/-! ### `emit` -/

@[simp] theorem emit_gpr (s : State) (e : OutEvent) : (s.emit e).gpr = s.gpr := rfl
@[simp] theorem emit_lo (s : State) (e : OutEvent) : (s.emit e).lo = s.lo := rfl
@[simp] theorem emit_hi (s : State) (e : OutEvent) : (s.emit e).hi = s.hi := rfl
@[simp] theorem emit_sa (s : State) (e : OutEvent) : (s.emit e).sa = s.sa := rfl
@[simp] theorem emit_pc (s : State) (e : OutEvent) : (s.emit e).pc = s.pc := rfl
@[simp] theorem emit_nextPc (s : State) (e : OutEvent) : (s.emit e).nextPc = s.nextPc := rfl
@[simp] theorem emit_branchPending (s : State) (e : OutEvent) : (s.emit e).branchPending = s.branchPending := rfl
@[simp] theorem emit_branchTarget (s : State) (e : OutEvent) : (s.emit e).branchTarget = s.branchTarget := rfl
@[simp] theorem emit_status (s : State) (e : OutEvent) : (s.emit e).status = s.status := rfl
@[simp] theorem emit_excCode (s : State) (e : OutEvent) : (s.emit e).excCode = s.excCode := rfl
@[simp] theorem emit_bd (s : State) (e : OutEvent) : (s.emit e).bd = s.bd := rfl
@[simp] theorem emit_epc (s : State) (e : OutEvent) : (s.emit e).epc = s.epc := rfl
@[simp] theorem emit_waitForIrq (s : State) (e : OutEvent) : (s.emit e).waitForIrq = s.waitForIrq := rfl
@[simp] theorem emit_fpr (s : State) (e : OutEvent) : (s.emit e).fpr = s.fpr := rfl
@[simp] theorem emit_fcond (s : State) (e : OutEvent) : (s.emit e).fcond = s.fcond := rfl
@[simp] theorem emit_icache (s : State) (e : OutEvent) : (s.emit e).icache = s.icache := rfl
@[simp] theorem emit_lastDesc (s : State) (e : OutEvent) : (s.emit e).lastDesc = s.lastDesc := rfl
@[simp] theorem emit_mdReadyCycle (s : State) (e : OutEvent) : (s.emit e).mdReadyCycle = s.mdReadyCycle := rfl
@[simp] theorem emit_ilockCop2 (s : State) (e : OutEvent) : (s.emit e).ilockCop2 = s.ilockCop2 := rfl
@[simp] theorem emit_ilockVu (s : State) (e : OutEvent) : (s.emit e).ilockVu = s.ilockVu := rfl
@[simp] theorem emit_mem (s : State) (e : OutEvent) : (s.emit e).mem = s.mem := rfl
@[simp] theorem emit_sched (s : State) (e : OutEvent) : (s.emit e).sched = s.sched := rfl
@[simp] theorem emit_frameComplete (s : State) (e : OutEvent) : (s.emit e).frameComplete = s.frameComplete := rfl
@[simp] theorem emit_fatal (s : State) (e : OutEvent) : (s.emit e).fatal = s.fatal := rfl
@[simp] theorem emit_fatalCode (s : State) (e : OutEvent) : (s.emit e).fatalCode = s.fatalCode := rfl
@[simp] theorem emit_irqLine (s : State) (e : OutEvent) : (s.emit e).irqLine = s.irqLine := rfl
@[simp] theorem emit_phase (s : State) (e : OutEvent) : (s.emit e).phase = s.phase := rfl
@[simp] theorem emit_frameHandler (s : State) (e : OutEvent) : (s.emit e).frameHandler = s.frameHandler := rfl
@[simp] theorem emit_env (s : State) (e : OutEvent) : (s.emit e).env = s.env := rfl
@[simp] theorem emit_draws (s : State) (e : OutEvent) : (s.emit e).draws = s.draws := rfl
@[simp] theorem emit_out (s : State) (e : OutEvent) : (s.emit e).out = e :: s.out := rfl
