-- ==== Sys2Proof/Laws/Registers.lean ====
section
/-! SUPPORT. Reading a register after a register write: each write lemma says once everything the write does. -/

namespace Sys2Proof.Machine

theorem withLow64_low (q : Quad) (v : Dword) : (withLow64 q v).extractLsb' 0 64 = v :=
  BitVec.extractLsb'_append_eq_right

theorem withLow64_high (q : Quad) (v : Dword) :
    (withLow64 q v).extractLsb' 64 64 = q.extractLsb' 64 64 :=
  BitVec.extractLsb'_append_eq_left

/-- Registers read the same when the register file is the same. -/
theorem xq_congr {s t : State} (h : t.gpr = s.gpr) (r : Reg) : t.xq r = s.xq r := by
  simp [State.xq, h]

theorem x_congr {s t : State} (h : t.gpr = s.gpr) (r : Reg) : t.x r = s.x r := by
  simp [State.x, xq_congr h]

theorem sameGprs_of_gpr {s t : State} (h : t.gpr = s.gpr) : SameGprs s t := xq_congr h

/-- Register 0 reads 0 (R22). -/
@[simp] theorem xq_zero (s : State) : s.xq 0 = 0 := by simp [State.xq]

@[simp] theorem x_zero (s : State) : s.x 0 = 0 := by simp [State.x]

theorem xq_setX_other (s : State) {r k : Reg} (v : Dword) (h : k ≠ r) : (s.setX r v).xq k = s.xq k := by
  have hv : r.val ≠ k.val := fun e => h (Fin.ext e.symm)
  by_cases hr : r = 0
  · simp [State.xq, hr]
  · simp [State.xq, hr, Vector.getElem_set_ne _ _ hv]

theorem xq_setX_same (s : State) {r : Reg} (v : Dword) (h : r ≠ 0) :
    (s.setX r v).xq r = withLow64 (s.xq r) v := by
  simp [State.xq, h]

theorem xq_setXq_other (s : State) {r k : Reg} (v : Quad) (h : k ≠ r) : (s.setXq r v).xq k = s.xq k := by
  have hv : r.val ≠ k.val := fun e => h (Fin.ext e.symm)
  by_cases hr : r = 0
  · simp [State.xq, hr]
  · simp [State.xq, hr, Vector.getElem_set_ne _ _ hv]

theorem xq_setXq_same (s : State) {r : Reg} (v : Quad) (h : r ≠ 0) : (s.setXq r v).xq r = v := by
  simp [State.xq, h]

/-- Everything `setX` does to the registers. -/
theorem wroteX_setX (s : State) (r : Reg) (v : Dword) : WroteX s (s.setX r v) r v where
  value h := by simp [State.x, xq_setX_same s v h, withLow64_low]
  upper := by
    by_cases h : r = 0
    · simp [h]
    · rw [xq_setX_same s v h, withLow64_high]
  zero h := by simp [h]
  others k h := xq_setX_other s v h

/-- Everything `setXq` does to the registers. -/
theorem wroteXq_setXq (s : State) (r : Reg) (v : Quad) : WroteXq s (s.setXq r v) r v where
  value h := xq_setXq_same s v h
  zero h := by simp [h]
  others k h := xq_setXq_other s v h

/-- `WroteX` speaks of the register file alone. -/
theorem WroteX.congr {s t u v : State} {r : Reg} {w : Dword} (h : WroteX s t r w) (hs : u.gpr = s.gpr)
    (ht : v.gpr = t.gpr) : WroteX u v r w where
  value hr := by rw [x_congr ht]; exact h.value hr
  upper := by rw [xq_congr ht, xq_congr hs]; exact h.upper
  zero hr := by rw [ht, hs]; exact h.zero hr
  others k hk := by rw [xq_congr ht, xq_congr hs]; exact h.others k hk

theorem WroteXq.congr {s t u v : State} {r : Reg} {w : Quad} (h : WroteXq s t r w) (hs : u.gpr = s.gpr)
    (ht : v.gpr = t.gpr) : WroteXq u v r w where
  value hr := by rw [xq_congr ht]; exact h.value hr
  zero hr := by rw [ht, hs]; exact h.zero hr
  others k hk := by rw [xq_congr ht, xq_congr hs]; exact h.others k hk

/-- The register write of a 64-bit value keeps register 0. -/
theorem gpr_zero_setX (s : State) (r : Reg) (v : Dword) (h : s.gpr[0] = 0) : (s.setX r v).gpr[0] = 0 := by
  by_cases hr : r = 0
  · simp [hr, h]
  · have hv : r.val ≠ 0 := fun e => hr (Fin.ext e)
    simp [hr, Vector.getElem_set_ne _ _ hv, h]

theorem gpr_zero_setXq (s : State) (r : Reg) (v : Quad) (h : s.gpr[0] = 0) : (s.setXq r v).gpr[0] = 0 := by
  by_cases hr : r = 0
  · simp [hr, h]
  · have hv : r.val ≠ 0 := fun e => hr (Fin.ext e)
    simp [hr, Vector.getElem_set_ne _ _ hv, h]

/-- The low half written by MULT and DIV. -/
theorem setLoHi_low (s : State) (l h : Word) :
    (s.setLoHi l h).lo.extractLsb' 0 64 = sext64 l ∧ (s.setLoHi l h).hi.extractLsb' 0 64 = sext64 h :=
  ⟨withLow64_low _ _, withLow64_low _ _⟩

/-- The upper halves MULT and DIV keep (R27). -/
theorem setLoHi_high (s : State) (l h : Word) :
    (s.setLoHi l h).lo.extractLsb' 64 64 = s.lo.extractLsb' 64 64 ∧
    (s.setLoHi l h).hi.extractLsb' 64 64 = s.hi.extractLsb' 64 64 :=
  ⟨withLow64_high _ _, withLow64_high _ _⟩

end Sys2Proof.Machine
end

++++++++

• **Requirement**:
Give back exactly the lines beginning at the one with "theorem setLoHi_high (s" and ending at the final line of the material; both boundary lines belong in it.

• **Task answer**:
theorem setLoHi_high (s : State) (l h : Word) :
    (s.setLoHi l h).lo.extractLsb' 64 64 = s.lo.extractLsb' 64 64 ∧
    (s.setLoHi l h).hi.extractLsb' 64 64 = s.hi.extractLsb' 64 64 :=
  ⟨withLow64_high _ _, withLow64_high _ _⟩

end Sys2Proof.Machine
end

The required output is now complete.